Desistência

Daqui não se consegue ver muita coisa. É tudo difuso, apagado, uma sequência quase que infinita de vultos em tons da mesma cor, ainda que não dê para distingui-la por enquanto.

Desisti de ver além, sim. Chega de forçar a vista ao ponto que nem sabe-se mais o que é real ou não, onde tudo que se enxerga é um rastro daquilo que queremos acreditar. Esse horizonte cinza não me machuca de maneira alguma, muito pelo contrário: conforta com sua verdade e não me deixa cair do mesmo abismo mais uma vez. Dói, é claro, dói o choque de ter de esquecer tudo que achávamos ter mais adiante, as cores, as formas, os reflexos fantasiosos. Confiamos demais nisso tudo, demos a essa certeza tudo que tínhamos e cegamente, demos nossos passos sem saber em que solo de fato estávamos caminhando. Era um solo de mentiras, de farsas bem elaboradas que aguentavam o nosso peso e nos fazia caminhar cada vez mais rápido, mais certos de que não haveria queda no final. Mas teve, e agora estamos todos aqui, com esse ar frio rasgando os pulmões e, ainda inutilmente suspirando fundo para aguentar por nem que só mais um segundo.

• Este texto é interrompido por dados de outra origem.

-- ==== Sys2Proof/Machine/Fabric.lean ====
section
/-!
DEFINITION. Sys2Proof/Machine/Fabric.lean: the Llynhan fabric transport of PV-X1 (R327 to R332): connections, frames, outbound
transfers and inbound writes.
-/
namespace Sys2Proof.Machine
open Sys2Proof

/-! ### The connection table (R328) -/

def Conn.reset : Conn := ⟨0, 0, 0, [], 0, 0, 0, 0, 0, []⟩
def State.conn (s : State) (tn n : Nat) : Conn := SMap.get (s.tenant tn).conns n Conn.reset
def State.setConn (s : State) (tn n : Nat) (c : Conn) : State := s.modTenant tn (fun t => { t with conns := SMap.set t.conns n c })
def State.modConn (s : State) (tn n : Nat) (g : Conn → Conn) : State := s.setConn tn n (g (s.conn tn n))

/-- The virtual address of an entry, and its first word as PV-X1 reads it. -/
def State.fabVa (s : State) (tn n : Nat) : Nat := (s.tenant tn).fcbase.toNat + 32 * n
def State.fabWord (s : State) (tn n : Nat) : Word := (s.peekVa tn (s.fabVa tn n)).v
/-- The adds that wait for an entry are applied before PV-X1 reads it (R301). -/
def State.fabAdds (s : State) (tn n : Nat) : State :=
  match s.translate tn (s.fabVa tn n) 4 with
  | .ok tr => s.applyAdds tr.pa 32
  | .error _ => s
def entV (w : Word) : Bool := w.bits 63 63 = 1
def entState (w : Word) : Nat := w.bits 62 61
def entPorts (w : Word) : Nat := w.bits 60 53
def entTen (w : Word) : Nat := w.bits 52 49
def entMod (w : Word) : Nat := w.bits 48 28
def entCon (w : Word) : Nat := w.bits 27 16

/-- An entry's word with another state. -/
def entWith (w : Word) (st : Nat) : Word := w64 (w.bits 63 63 * 2 ^ 63 + st * 2 ^ 61 + w.bits 60 0)

/-- PV-X1 writes an entry's state. -/
def State.setEntState (s : State) (tn n st : Nat) : State :=
  s.writeVa tn (s.fabVa tn n) [⟨entWith (s.fabWord tn n) st, false⟩]

/-- The connection is open. -/
def State.isOpen (s : State) (tn n : Nat) : Bool := entV (s.fabWord tn n) && entState (s.fabWord tn n) = 2

/-- The tenant's fabric connections are enabled. -/
def State.fabricOn (s : State) (tn : Nat) : Bool := ctlEn (s.tenant tn).fcctl

/-- Resent frames are counted in the entry. -/
def State.countResends (s : State) (tn n k : Nat) : State :=
  let va := s.fabVa tn n + 24
  let w := (s.peekVa tn va).v
  s.writeVa tn va [⟨w64 (w.toNat / 2 ^ 32 * 2 ^ 32 + (w.bits 31 0 + k) % 2 ^ 32), false⟩]

/-- A FABRIC record (R327). -/
def State.fabricRec (s : State) (tn n status tag bytes : Nat) : State :=
  s.notify tn (recWord 0x0A (status * 2 ^ 48 + tag % 65536 * 2 ^ 32 + n)) (w64 bytes)

/-- An event put among those that may take place, once. -/
def State.postOnce (s : State) (e : Event) : State :=
  if s.due.any (fun x => x.ev = e.ev && x.arg.nums = e.arg.nums) then s else s.post [e]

Uns reconhecem a queda e a aceitam, querem logo seu chão para traçar um caminho definitivo de uma vez, e já outros não-- outros mal sabem do precipício de que caíram, ainda creem estar em seu voo majestoso em que nada lhes alcança. E por mais que eu queira acreditar nisso tudo, minha consciência é insistente demais para me dar esse prazer. Comigo não há muito a ser feito além de admirar a alegria da ignorância, de realmente sentir-se invencível. Eu sei onde estou e o que sou, e é isso que jamais me deixará respirar no sonho novamente.